CAUSES OF ELECTRICAL ACCIDENTS
What Are The Leading Causes of Electrical Accidents?
There are 2 reasons for unsafe acts:
- We know better but intentionally do something unsafe.
- We don't know better.
Avoid the following unsafe acts:
- Failure to de-energize, lockout & tagout hazards during maintenance, repair or inspections.
- Use of defective and unsafe tools.
- Use of tools or equipment too close to energized parts.
- Not draining off stored energy in capacitors.
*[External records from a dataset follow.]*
/-- The order of the checks where several apply (R128; the spec's own choice D6, log entry 6): an unknown opcode before any
operand fetch; the fetch of both operands before any register check; operand a before operand b; the register check before
CALL's return address. -/
def Obligations.FirstFaultInOrderIsReported : Prop :=
  (∀ s : State, s.status = .running → s.pc = 255 → (∀ m, opc m ≠ s.mem.read 255) →
    StepRaises s (.unknownInstruction (s.mem.read 255) 255)) ∧
  (∀ (s : State) (m : Mnemonic), s.status = .running → s.pc ≤ 255 → s.mem.read s.pc = opc m →
    256 < s.pc + 1 + m.operandCount → StepRaises s (.outOfBounds .mem 256)) ∧
  (∀ (s : State) (m : Mnemonic), s.status = .running → s.pc ≤ 253 → s.mem.read s.pc = opc m → m.bIsRegister = true →
    8 ≤ (s.mem.read (s.pc + 1)).toNat → 8 ≤ (s.mem.read (s.pc + 2)).toNat →
      StepRaises s (.outOfBounds .reg (s.mem.read (s.pc + 1)).toNat)) ∧
  (∀ s : State, s.status = .running → s.pc = 254 → s.mem.read 254 = opc .call →
    (8 ≤ (s.mem.read 255).toNat → StepRaises s (.outOfBounds .reg (s.mem.read 255).toNat)) ∧
    ((s.mem.read 255).toNat ≤ 7 → StepRaises s (.outOfBounds .mem 256)))

/-- Faults are precise (R124; the spec's own choice D7, log entry 7): a step that raises a fault changes nothing but the
record. -/
def Obligations.FaultingStepsChangeOnlyTheRecord : Prop :=
  ∀ (s t : State) (f : FaultRecord), step s = .next t → t.fault = some f → OnlyFaultSet f s t

/-- Of the 14 rules only CALL can raise a fault, with the return address 256 or above, before any write; every other rule
completes in every state (R74, R110; D5, log entry 5). -/
def Obligations.OnlyCallCanFaultOnceReached : Prop :=
  (∀ (i : Instr) (s : State), (∀ a, i ≠ .call a) → ∃ t, exec i s = .next t ∧ t.fault = s.fault) ∧
  (∀ (a : RegIx) (s : State), s.fault = none →
    (s.pc + 2 ≤ 255 → ∃ t, exec (.call a) s = .next t ∧ t.fault = none) ∧
    (255 < s.pc + 2 → ∃ t, exec (.call a) s = .next t ∧ OnlyFaultSet (.outOfBounds .mem (s.pc + 2)) s t))

/-- There is no return from a fault (R129; the Faulted status is D7's and D14's, log entries 7 and 14): a Faulted state has no
step and a run stays in it, and no instruction's rule clears a record. Reset gives a state without one. -/
def Obligations.FaultsAreNeverCleared : Prop :=
  (∀ (s : State) (f : FaultRecord), s.status = .faulted f → (∀ t, step s ≠ .next t) ∧ ∀ k, runFor k s = s) ∧
  (∀ (i : Instr) (s t : State), s.fault ≠ none → exec i s = .next t → t.fault ≠ none) ∧
  State.reset.fault = none

/-- The cause codes (R126; the spec's own choice D12, log entry 12), for the record a state holds, with the opcode, the address
or the index as information value. -/
def Obligations.CauseCodesNameTheCondition : Prop :=
  (∀ s : State, (causeCode s.fault = 0 ↔ ∀ f, s.status ≠ .faulted f)) ∧
  (∀ (op : Byte) (p : Nat), causeCode (some (.unknownInstruction op p)) = 1 ∧
    causeInfo (some (.unknownInstruction op p)) = op.toNat) ∧
  (∀ v : Nat, causeCode (some (.outOfBounds .mem v)) = 2 ∧ causeCode (some (.outOfBounds .reg v)) = 3 ∧
    causeInfo (some (.outOfBounds .mem v)) = v ∧ causeInfo (some (.outOfBounds .reg v)) = v)
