theorem witness_FirstFaultInOrderIsReported :
    ((start 255 [0xFF]).status = .running ∧ (start 255 [0xFF]).pc = 255 ∧ NoOpcode ((start 255 [0xFF]).mem.read 255)) ∧
    (let s := start 254 [0xA0, 9];
      s.status = .running ∧ s.pc ≤ 255 ∧ s.mem.read s.pc = opc .add ∧ 256 < s.pc + 1 + Mnemonic.add.operandCount) ∧
    (let s := start 255 [0x45];
      s.status = .running ∧ s.pc ≤ 255 ∧ s.mem.read s.pc = opc .push ∧ 256 < s.pc + 1 + Mnemonic.push.operandCount) ∧
    (let s := start 253 [0xA0, 9, 10];
      s.status = .running ∧ s.pc ≤ 253 ∧ s.mem.read s.pc = opc .add ∧ Mnemonic.add.bIsRegister = true ∧
      8 ≤ (s.mem.read (s.pc + 1)).toNat ∧ 8 ≤ (s.mem.read (s.pc + 2)).toNat) ∧
    (let s := start 254 [0x50, 8];
      s.status = .running ∧ s.pc = 254 ∧ s.mem.read 254 = opc .call ∧ 8 ≤ (s.mem.read 255).toNat) ∧
    (let s := start 254 [0x50, 7];
      s.status = .running ∧ s.pc = 254 ∧ s.mem.read 254 = opc .call ∧ (s.mem.read 255).toNat ≤ 7) :=
  ⟨⟨by decide, by decide, noOpcode_FF⟩, by decide, by decide, by decide, by decide, by decide⟩

theorem witness_FaultingStepsChangeOnlyTheRecord :
    ∃ t, step (start 254 [0x50, 7]) = .next t ∧ t.fault = some (.outOfBounds .mem 256) := ⟨_, rfl, rfl⟩

theorem witness_OnlyCallCanFaultOnceReached :
    (∀ a, Instr.ret ≠ .call a) ∧ (start 253 []).fault = none ∧ (start 253 []).pc + 2 ≤ 255 ∧
    (start 254 []).fault = none ∧ 255 < (start 254 []).pc + 2 :=
  ⟨fun _ => nofun, by decide, by decide, by decide, by decide⟩

theorem witness_FaultsAreNeverCleared :
    faultedState.status = .faulted (.outOfBounds .reg 8) ∧ faultedState.fault ≠ none ∧
    ∃ t, exec .ret faultedState = .next t := ⟨by decide, by decide, _, rfl⟩

theorem witness_NextPcTable :
    Instr.cmp 0 7 ∈ [Instr.ldi 0 1, .add 0 7, .sub 0 7, .mul 0 7, .cmp 0 7] ∧ Instr.pop 7 ∈ [Instr.prn 7, .push 7, .pop 7] ∧
    (start 253 [0x50, 7]).pc ≤ 253 ∧ (start 253 [0x50, 7]).status = .running ∧
    fetchDecode (start 253 [0x50, 7]) = .ok (.call 7) ∧
    ∃ t, step (start 254 [0x50, 7]) = .next t ∧ t.fault ≠ none :=
  ⟨by decide, by decide, by decide, by decide, rfl, _, rfl, nofun⟩

/-- Two states that differ only in a register that SUB R1,R2 does not read. -/
theorem witness_RegisterReadAndWriteTable :
    let s := State.reset
    let u := State.reset.setReg 3 9
    u = { s with regs := u.regs } ∧ (∀ r ∈ readRegs s.flag (.sub 1 2), u.reg r = s.reg r) ∧
    (∃ t, exec (.sub 1 2) s = .next t) ∧ ∃ v, exec (.sub 1 2) u = .next v :=
  ⟨rfl, by decide, ⟨_, rfl⟩, ⟨_, rfl⟩⟩

theorem witness_FlagIsSetByCmpAndReadByJumpsOnly :
    ((∀ a b, Instr.ret ≠ .cmp a b) ∧ (∀ a, Instr.ret ≠ .jeq a) ∧ (∀ a, Instr.ret ≠ .jne a) ∧
      ∃ t, exec .ret (State.reset.setFlag true) = .next t) ∧
    ∃ t, step (start 253 [0xA7, 5, 5]) = .next t ∧ t.flag ≠ (start 253 [0xA7, 5, 5]).flag :=
  ⟨⟨fun _ _ => nofun, fun _ => nofun, fun _ => nofun, _, rfl⟩, _, rfl, by decide⟩

theorem witness_RunningIsClearedByHltOnly :
    (∃ t, step (start 255 [0x01]) = .next t ∧ t.running = false ∧ t.status = .halted) ∧
    (∃ t, step (start 255 [0x11]) = .next t ∧ t.running = true) ∧
    (haltedState.running = false ∧ ∃ t, exec (.push 0) haltedState = .next t) ∧
    (Instr.ret ≠ .hlt ∧ ∃ t, exec .ret State.reset = .next t) :=
  ⟨⟨_, rfl, rfl, rfl⟩, ⟨_, rfl, rfl⟩, ⟨rfl, _, rfl⟩, nofun, _, rfl⟩

theorem witness_OutputIsAppendedByPrnOnly :
    (∃ t, step (start 254 [0x47, 7]) = .next t) ∧
    ((∀ a, fetchDecode (start 255 [0x01]) ≠ .ok (.prn a)) ∧ ∃ t, step (start 255 [0x01]) = .next t) ∧
    ∃ t, exec (.prn 7) (State.reset.emit 1) = .next t :=
  ⟨⟨_, rfl⟩, ⟨fun _ => nofun, _, rfl⟩, _, rfl⟩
- Using 3-wire cord with a 2-wire plug.
- Removing the third prong (ground pin) to make a 3-prong plug fit a 2-prong outlet.
- Overloading outlets with too many appliances.
- Using the attached electrical cord to raise or lower equipment.
- Not verifying power is off when making repair (drilling into a 110 Volt a.c. line can kill).
- Working in an elevated position near overhead lines.
Some common causes of unsafe equipment:
- Loose connections
- Faulty insulation
- Improper grounding (removal of 3rd prong)
- Use of "homemade" extension cords
- Defective parts
- Bare conductors or exposed terminals
- Metal parts of equipment may become energeized when connected by cord or plug. Capacitance may cause up to 55% of line voltage to be stored on the casing of metal tools.
Unguarded live parts--for example:
Use special precautions when working in potentially hazardous environments and situations. Even an accidental static discharge can cause a fire or explosion in areas where the following are present:
- Flammable vapors, liquids and gasses
- Combustible dusts
- Corrosive atmospheres
- Explosive environments
- Poor housekeeping: blocked electrical boxes, flammable materials stored in equipment rooms, lack of proper hazard signs, excess clutter.